A voir vendredi 17 février 2017 à 19h30 sur France 4 |
Jeffrey Katzenberg, responsable du secteur animation de la toute-puissante Dreamwork qu’il a fondée en octobre 1994 avec ses compères David Geffen et Steven Spielberg, peut avoir le sourire. Le démarrage américain de «Madagascar» est plus que fulgurant, dépassant allégrement les pourtant redoutables «Sith» de Georges Lucas… Ne nous laissons pas leurrer par cette statistique qui comble certes d’aise l’ex-mentor des Studios Disney, mais n’en constitue pas pour autant un gage de qualité! Pour tout dire, «Madagascar», ce n’est pas encore le Pérou, bien que certains signes d’amélioration soient perceptibles, surtout comparé à l’insipide «Gang de requins» (2004). De fait, nous sommes encore très éloignés de l’excellence de Pixar qui demeure toujours la référence en matière d’animation numérique.
Pensionnaires choyés du zoo de Central Park, le lion Alex, le zèbre Marty, la girafe Melman et l’hippopotame femelle Gloria s’offrent une petite virée nocturne et clandestine dans New York, à l’invitation d’un quatuor de pingouins de très mauvais conseil. Nos mammifères payent cher leur escapade! Envoyés par cargo à l’autre bout du monde, Alex et trois ses camarades sont promis à une bien triste fin de carrière. Très prisés par les scénaristes du film, les pingouins sardoniques, qui sont aussi du voyage, s’en mêlent derechef et balancent la cargaison à la mer. Plus ou moins bon nageurs, nos héros à poil parviennent à rallier le rivage d’une île d’aspect paradisiaque. L’idée de retourner à la vie sauvage est loin de leur déplaire. Bien évidemment, la réalité de ce retour se révèlera un brin moins chatoyante, nos quatre «rousseauistes» d’occasion se montrant bien trop froussards pour vraiment goûter à leur liberté retrouvée. On l’aura compris, la morale de l’histoire est plus que douteuse, dans le sens où elle jette le soupçon sur l’idée d’émancipation et célèbre les pauvres vertus de l’aliénation. Cette frilosité post-11 septembre est regrettable, surtout en regard du (très jeune) public cible visé par Katzenberg et Cie!

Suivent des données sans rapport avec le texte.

/-- Kernel 1 with that record in a state, alone on package 0; core 0 holds its context in a state, its slot 0 free. -/
def tKern (k : Kernel) (st : CtxState) : State :=
  { State.reset with
    pkgs := [(0, { tPkg with kernels := [(1, k)], nextKern := 2 })]
    cores := [(0, { tCore with slots := (Vector.replicate 8 ({} : Slot)).set 0 { ctx := some 1 }, ctxs := [(1, { tCtx with state := st })] })]
    bents := [(0, { tlb := [tLeaf], seqOwner := [(1, (0, 4))] })] }

/-- The first LAUNCH record of queue 7, a commit, and the commands without a kernel of that number. -/
theorem test_wit_KernelsComplete_launch :
    let s := { tKern tKernel .running with pkgs := [(0, { tPkg with hostq := [(7, { ctl := 1, tail := 1 })] })] }
    (List.range 8).reverse.find? (fun q => (AMap.getD (s.pkgAt 0).hostq q {}).holds) = some 7 ∧ s.admission 0 (tRec 0) = 0 ∧
    s.doneReady 0 (tRec 0) 0 0 0 = true ∧ wNext (.launchRecordRead 0 7 (tRec 0)) s (fun t => (t.pkgAt 0).kernels.length = 1 && (t.pkgAt 0).nextOrder = 1) = true ∧
    wNext (.featureCommit 0) s (fun t => (t.pkgAt 0).negDone) = true ∧ s.kernelAt 0 1 = none ∧
    wNext (.resumeWrite 0 1) s (fun t => (t.pkgAt 0).cmdstat = 0x10001) = true := by decide +kernel

/-- A placement on the first bent, one that fits nowhere, a root task, and a loading. -/
theorem test_wit_KernelsComplete_placement :
    let k := { tKernel with record := tRec 0, state := .admitted, cores := [] }
    let all := List.range 16
    let s := { tKern { k with record := tRec 2 } .running with cores := all.map fun c => (c, { slots := Vector.replicate 8 {} }), bents := [] }
    let none_ := tKern { k with record := tRec 4 } .running
    let root := tKern { k with state := .placing, cores := [0] } .ready
    let load := tKern { k with state := .placing, cores := [0] } .loading
    (s.pkgAt 0).nextAdmitted = some 1 ∧ all.Nodup ∧ s.candidateOk 0 (tRec 2) all = true ∧ s.spreadOk 0 (tRec 2) all = true ∧
    wNext (.kernelPlacement 0 1 all) s (fun t => t.hasCtx 15 1 && (t.ctxOf 15 1).state = .loading && (t.ctxOf 15 1).rank = 15) = true ∧
    none_.kernelFits 0 (tRec 4) [] = false ∧ (none_.pkgAt 0).nextAdmitted = some 1 ∧
    (List.range 8).find? (fun n => (root.slotOf 0 n).ctx = some 1 && (root.slotOf 0 n).num = 0) = some 0 ∧ (root.ctxOf 0 1).state = .ready ∧
    recordField (tRec 0) 0 8 = 0x2000 ∧ wNext (.rootTaskStart 0 1) root (fun t => (t.slotOf 0 0).pc = 0x2000 && (t.slotOf 0 0).run = .ready) = true ∧
    (load.coreAt 0).gated = false ∧ (load.coreAt 0).waking = false ∧ (load.bentAt 0).gated = false ∧ (load.ctxOf 0 1).latePreempt = false ∧
    wNext (.contextLoadingDone 0 1) load (fun t => (t.ctxOf 0 1).state = .ready) = true := by decide +kernel

/-- Commands with and without a save area, a resumption on core 0, an abort and an end. -/
theorem test_wit_KernelsComplete_commands :
    let k := { tKernel with record := tRec 0 }
    let keep := tKern { k with record := recordSetByte (tRec 0) 0x4A 0 } .running
    let saved (st : KernelState) := tKern { k with state := st } .saved
    let ends := tKern { k with state := .draining } .draining
    recordField (recordSetByte (tRec 0) 0x4A 0) 0x48 8 = 0 ∧ wNext (.preemptWrite 0 1) keep (fun t => (t.pkgAt 0).cmdstat = 0x20001) = true ∧
    recordField (tRec 0) 0x48 8 ≠ 0 ∧ wNext (.preemptWrite 0 1) (tKern k .running) (fun t => (t.kernelAt 0 1).map Kernel.state = some .preempting) = true ∧
    wNext (.resumeWrite 0 1) (saved .preempted) (fun t => (t.kernelAt 0 1).map Kernel.state = some .resuming) = true ∧
    wNext (.resumeWrite 0 1) (tKern k .running) (fun t => (t.pkgAt 0).cmdstat = 0x30001) = true ∧
    (saved .resuming).candidateOk 0 (tRec 0) [0] (some 1) = true ∧ ((saved .resuming).ctxOf 0 1).away = true ∧
    wNext (.kernelResumePlacement 0 1 [0]) (saved .resuming) (fun t => (t.ctxOf 0 1).state = .restoring) = true ∧
    (tKern k .running).doneReady 0 (tRec 0) 0 0 0 = true ∧ wNext (.abortWrite 0 1 true) (tKern k .running) (fun t => t.kernelAt 0 1 = none) = true ∧
    ends.coreDrained 0 1 = true ∧ ends.barsQuiet 0 1 (fun _ => true) = true ∧ ends.cleanReady 0 = true ∧
    wNext (.completionRecordWrite 0 1) ends (fun t => t.kernelAt 0 1 = none) = true := by decide +kernel

/-- A task that launches the record at 0x6000. -/
def tLaunch (record : BitVec 2048) : State := { wG tTask [(6, 0x6000)] with mem := Memory.writeNat [] 0x6000 256 record.toNat }

/-- An accepted record, a misaligned entry, and a DONE in space 1. -/
theorem test_wit_LaunchCompletes :
    let good (r : BitVec 2048) (f : State → BitVec 2048 → Bool) : Bool :=
      match ((tLaunch r).prepare [.g 6] [.g 5]).readBlock 0x6000 256 256 false with
      | (u, .ok v) => u.releaseReady 0 0 4 && f (u.release 0 4) (BitVec.ofNat 2048 v)
      | _ => false
    wIssues (.launch 5 6 0) [.g 6] [.g 5] (tLaunch (tRec 0)) = true ∧
    good (tRec 0) (fun q r => recordField r 0 8 % 4 = 0 && recordField r 0x58 8 / 2 ^ 61 = 0 && q.doneReady 0 r 0 0 0 && q.admission 0 r = 0) = true ∧
    wNext (.launch 5 6 0) (tLaunch (tRec 0)) (fun t => landedG t 5 = 3) = true ∧
    good (recordSetByte (tRec 0) 0 2) (fun _ r => recordField r 0 8 % 4 ≠ 0) = true ∧
    good (recordSetByte (tRec 0) 0x5F 0x20) (fun _ r => recordField r 0x58 8 / 2 ^ 61 = 1) = true ∧
    wNext (.launch 5 6 0) (tLaunch (recordSetByte (tRec 0) 0x5F 0x20)) (fun t => landedG t 5 = BitVec.ofNat 64 (2 ^ 63 + 1)) = true := by decide +kernel

/-- Arming of the largest budget, an expiry with and without a task of the recorded slot, a forced stop, and a record for a free slot. -/
theorem test_wit_ContextsComplete_budget :
    let b : Budget := { sarm := true, remain := 5, limit := 5, slot := 0, start := 0 }
    let s := { wCtx tTask fun c => { c with budget := b } with cycle := 1400000000 }
    let gone := { wCtx tTask fun c => { c with budget := { b with slot := 7 } } with cycle := 1400000000 }
    let stop := { wCtx (wLinks tTask) fun c => { c with state := .draining, budget := { b with pend := true } } with cycle := 1400000000 }
    let free := tTask.modSlotOf 0 1 fun sl => { sl with ctx := some 1, num := 1 }
    let svc := (wCtx free fun c => { c with svcWaiting := 1 })
    let value : Word := 0x40FFFFFF00FFFFFF
    value.getLsbD 62 = true ∧ tTask.hasCtx 0 1 = true ∧ (tTask.ctxOf 0 1).budget.pend = false ∧
    wNext (.budgetArm 0 0 value) tTask (fun t => (t.ctxOf 0 1).budget.remain = 0xFFFFFF && (t.ctxOf 0 1).budget.sarm) = true ∧
    (s.ctxOf 0 1).budget.expired (s.cycleOf 0) = true ∧ (s.coreAt 0).slotNumbered 1 0 = some 0 ∧ (s.slotOf 0 0).run ≠ .free ∧
    wNext (.budgetWatchdogExpiry 0 1) s (fun t => (t.slotOf 0 0).td = 1) = true ∧ (gone.coreAt 0).slotNumbered 1 7 = none ∧
    (stop.ctxOf 0 1).budget.expired (stop.cycleOf 0) = true ∧ (∀ n, n < 8 → ((stop.coreAt 0).stoppable 1 n = true ↔ n = 0)) ∧
    (stop.forceStop 0 1 0).isSome = true ∧
    svc.saveAreaQuiet 0 1 0 256 = true ∧ (svc.saveAreaRead 0 1 0x48 8).2.isSome = true ∧ (svc.coreAt 0).lowestSlot 1 (fun sl => sl.run = .free) = some 1 ∧
    wNext (.supervisorQueueDelivery 0 1) svc (fun t => (t.slotOf 0 1).pc = 0x8000 && (t.slotOf 0 1).td = 1) = true := by decide +kernel

/-- A context without windows that is to be saved, and one that is being restored with the groups below g done. -/
def tSave : State :=
  (wCtx (wLinks tTask) fun c => { c with awin := {}, wwin := {}, cwin := {}, barriers := 0, state := .saving }).modSlot fun sl => { sl with run := .free }
def tRestore (g : Nat) : State := wCtx tSave fun c => { c with state := .restoring, restctl := BitVec.ofNat 64 (2 ^ g - 1) }

theorem test_wit_ContextsComplete_save : tSave.saveReady 0 1 = true ∧ (tSave.saveContext 0 1).isSome = true := by decide +kernel
theorem test_wit_ContextsComplete_restoreState : ((tRestore 0).restoreGroup 0 1 0).isSome = true := by decide +kernel
theorem test_wit_ContextsComplete_restoreTruss : ((tRestore 2).restoreGroup 0 1 2).isSome = true := by decide +kernel
theorem test_wit_ContextsComplete_restoreEngq : ((tRestore 3).restoreGroup 0 1 3).isSome = true := by decide +kernel
theorem test_wit_ContextsComplete_restoreTasks : ((tRestore 4).restoreGroup 0 1 4).isSome = true := by decide +kernel

/-- A save area that does not translate. -/
theorem test_wit_ContextsComplete_area : (wCtx tSave fun c => { c with saveptr := 0x900000000000 }).areaFailure 0 1 = some (0x05, 0x900000000000) := by decide +kernel

/-! ### Witnesses: links, resets, the platform, requests and steps -/

/-- The device with link 1 (dies 0 and 1 of package 0) in a state. -/
def tLink (l : Link) : State := { State.reset with pkgs := [(0, { tPkg with links := [(1, l)] })] }

theorem test_wit_LinksComplete :
    let up : Link := { st := .up, width := 8 }
    let old (l : Link) : State := { tLink l with cycle := 2 ^ 40 }
    let lanes (n : Nat) : List (Bool × Nat × Nat) := (List.range n).map fun i => (true, 2, i)
    let r : Request := { id := 4, slot := 0, kern := none, sup := true, addr := 0x8000004008000000, op := .load 8, dest := .posted }
    let lost : State := (tLink { st := .failed }).modCoreAt 0 fun c => { c with requests := [r] }
    (tLink {}).hasLink 1 = true ∧ leastWidth 1 ≤ Nat.min 4 (up.mostWidth 1) ∧ Nat.min 3 (up.mostWidth 1) < leastWidth 1 ∧
    wNext (.linkTrainingStart 1) (tLink {}) (fun t => (t.linkAt 1).st = .training) = true ∧
    wNext (.linkTrained 1 4) (tLink { st := .training }) (fun t => (t.linkAt 1).st = .up && (t.linkAt 1).width = 4) = true ∧
    wNext (.linkTrained 1 3) (tLink { st := .training }) (fun t => (t.linkAt 1).st = .failed && (t.dieAt 0).logTail = 1) = true ∧
    wNext (.linkTrained 1 8) (tLink { up with st := .retraining }) (fun t => (t.linkAt 1).st = .up && (t.dieAt 1).logTail = 1) = true ∧
    wNext (.ltmoExpiry 1) (old { st := .training }) (fun t => (t.linkAt 1).st = .failed) = true ∧
    wNext (.laneFailure 1 7 true 2) (tLink up) (fun t => (t.linkAt 1).repaired = 1) = true ∧
    wNext (.laneFailure 1 7 true 2) (tLink { up with lanes := lanes 4 }) (fun t => (t.linkAt 1).st = .retraining && (t.linkAt 1).mostWidth 1 = 7) = true ∧
    wNext (.laneFailure 1 7 true 2) (tLink { up with lanes := lanes 5 }) (fun t => (t.linkAt 1).st = .up && (t.linkAt 1).lanes.length = 6) = true ∧
    ((tLink { up with streak := 15 }).linkAt 1).st = .up ∧
    wNext (.quiesceCommand 1) (tLink up) (fun t => (t.linkAt 1).st = .quiescing) = true ∧
    wNext (.quiesceCommand 1) (tLink { st := .training }) (fun t => (t.linkAt 1).quiesceNext) = true ∧
    wNext (.quiesceDrained 1) (tLink { up with st := .quiescing }) (fun t => (t.linkAt 1).st = .quiesced) = true ∧
    wNext (.quiesceRelease 1) (tLink { up with st := .quiesced }) (fun t => (t.linkAt 1).st = .retraining) = true ∧
    lost.requestCrosses 1 0 r = true ∧ lost.requestLost 1 0 r = true ∧
    lost.unreachable.all (fun e => lost.pageQuiet e.1 e.2) = true ∧ wNext (.linkFailedSettle 1) lost (fun t => (t.linkAt 1).st = .isolated) = true ∧
    wNext (.linkReset 1) (tLink { st := .isolated }) (fun t => (t.linkAt 1).st = .down) = true ∧
    wNext (.ltmoWrite 0 1000000) (tLink {}) (fun t => (t.dieAt 0).ltmo = 1000000) = true := by decide +kernel


theorem test_wit_ResetsComplete :
    let idle : State := { tFw with cores := [(0, {})], cycle := 14000 }
    let wake := tFw.modCoreAt 0 fun c => { c with gated := true, waking := true }
    let bent := { tFw with cores := (List.range 16).map fun k => (k, { gated := true }) }
    let bwake := tFw.modBentAt 0 fun b => { b with gated := true, waking := true }
    let reset := { tFw.modCoreAt 0 (fun c => { c with resetting := true }) with cycle := 2048 }
    let die (ph : DiePhase) : State := { (wLinks tFw).modDieAt 0 (fun d => { d with phase := ph }) with cycle := 1400000 }
    let rest (st : LinkState) : State := (die .quiescing).modPkgAt 0 fun p => { p with links := (List.range 45).map fun i => (i, { st := st }) }
    (idle.coreAt 0).resident [] = [] ∧ wNext (.coreGate 0) idle (fun t => (t.coreAt 0).gated) = true ∧
    wNext (.coreWakeComplete 0) wake (fun t => !(t.coreAt 0).gated) = true ∧ (bent.bentAt 0).held = false ∧ bent.dirtyLines 0 = [] ∧
    wNext (.bentGate 0) bent (fun t => (t.bentAt 0).gated) = true ∧ wNext (.bentWakeComplete 0) bwake (fun t => !(t.bentAt 0).gated) = true ∧
    wNext (.coreResetComplete 0) reset (fun t => !(t.coreAt 0).resetting) = true ∧
    wNext (.dieWarmReset 0) (die .running) (fun t => (t.dieAt 0).phase = .leaving) = true ∧
    wNext (.resetWaitExpiry 0) (die .leaving) (fun t => (t.dieAt 0).phase = .recalling) = true ∧
    wNext (.dieRecallComplete 0) (die .recalling) (fun t => (t.dieAt 0).phase = .quiescing) = true ∧
    wNext (.dieResetComplete 0 []) (rest .quiesced) (fun t => (t.dieAt 0).phase = .retraining) = true ∧
    wNext (.dieReturnToPlacement 0) (die .retraining) (fun t => (t.dieAt 0).phase = .running) = true ∧
    wNext (.coldReset 0) tTask (fun t => (t.coreAt 0).ctxs = []) = true := by decide +kernel

theorem test_wit_PlatformComplete :
    let s := { State.reset with pkgs := [(0, Pkg.reset)] }
    let cool := s.modDieAt 0 fun d => { d with thermal := [(7, { duty := 1 })] }
    (s.pkgAt 0).committed = false ∧ s.platformSealed 0 = false ∧ wNext (.registerWrite 0 0x38 5) s (fun t => bits (t.pkgAt 0).featacc 192 64 = 5) = true ∧
    wNext (.registerWrite 0 0x2D0 0x1234567890123456) s (fun t => (t.pkgAt 0).hostq.map (fun q => q.2.root) = [0x567890123000]) = true ∧
    wNext (.registerWrite 0 0x5010 1000000) s (fun t => (t.pkgAt 0).rstwait = 1000000) = true ∧
    wNext (.registerWrite 0 0x5010 1000001) s (fun t => (t.pkgAt 0).rstwait = 1000) = true ∧
    wNext (.registerWrite 0 0x5010 7) tFw (fun t => (t.pkgAt 0).rstwait = 1000) = true ∧
    (AMap.getD (cool.dieAt 0).thermal 7 {}).duty ≤ 1 ∧ wNext (.regionDegraded 0 7) cool (fun t => (AMap.getD (t.dieAt 0).thermal 7 {}).degraded) = true ∧
    ((s.coreAt 0).health.state = 0 ∧ (s.coreAt 0).health.recent = []) ∧
    wNext (.uncorrectableError 0 1 0x3FFF) s (fun t => (t.coreAt 0).poisonA = [0x3FFF]) = true := by decide +kernel

/-- A task whose core waits for a request to its own A-store, the SRAM of its bent, the host, or memory. -/
def tReq (addr : Word) (op : ReqOp) (dest : ReqDest) (done : Bool) : State :=
  (tTask.modCore fun c => { c with requests := [{ id := 4, slot := 0, kern := some 1, sup := false, addr := addr, pa := addr.toNat, op := op, dest := dest, done := done }] }).modSlot
    fun sl => { sl with run := .awaiting 4 }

Heureusement, l’entreprise s’avère plus réussie sur les plans technique et esthétique. Alternant ou mêlant la 2D (deux dimensions) d’inspiration très «cartoonesque» et la 3D (trois dimensions) dans l’air du temps, les réalisateurs sont parvenus à numériser un hybride passionnant. Visiblement, les décors de l’île sont inspirés du Douanier Rousseau (1844-1910), dans leur manière d’abolir la perception spatiale et de favoriser une appréhension bidimensionnelle de l’espace. Idem pour le traitement de la couleur, qui emprunte à l’irréalisme bariolé du peintre de la «Forêt vierge au coucher du soleil». Ce retour à une forme archaïque, naïve, pour décrire l’univers où lion, zèbre, girafe et hippopotame espèrent renouer avec leur ancienne condition de bêtes sauvages, est formellement très audacieuse, même si l’aventure finit par tourner en eau de boudin réactionnaire!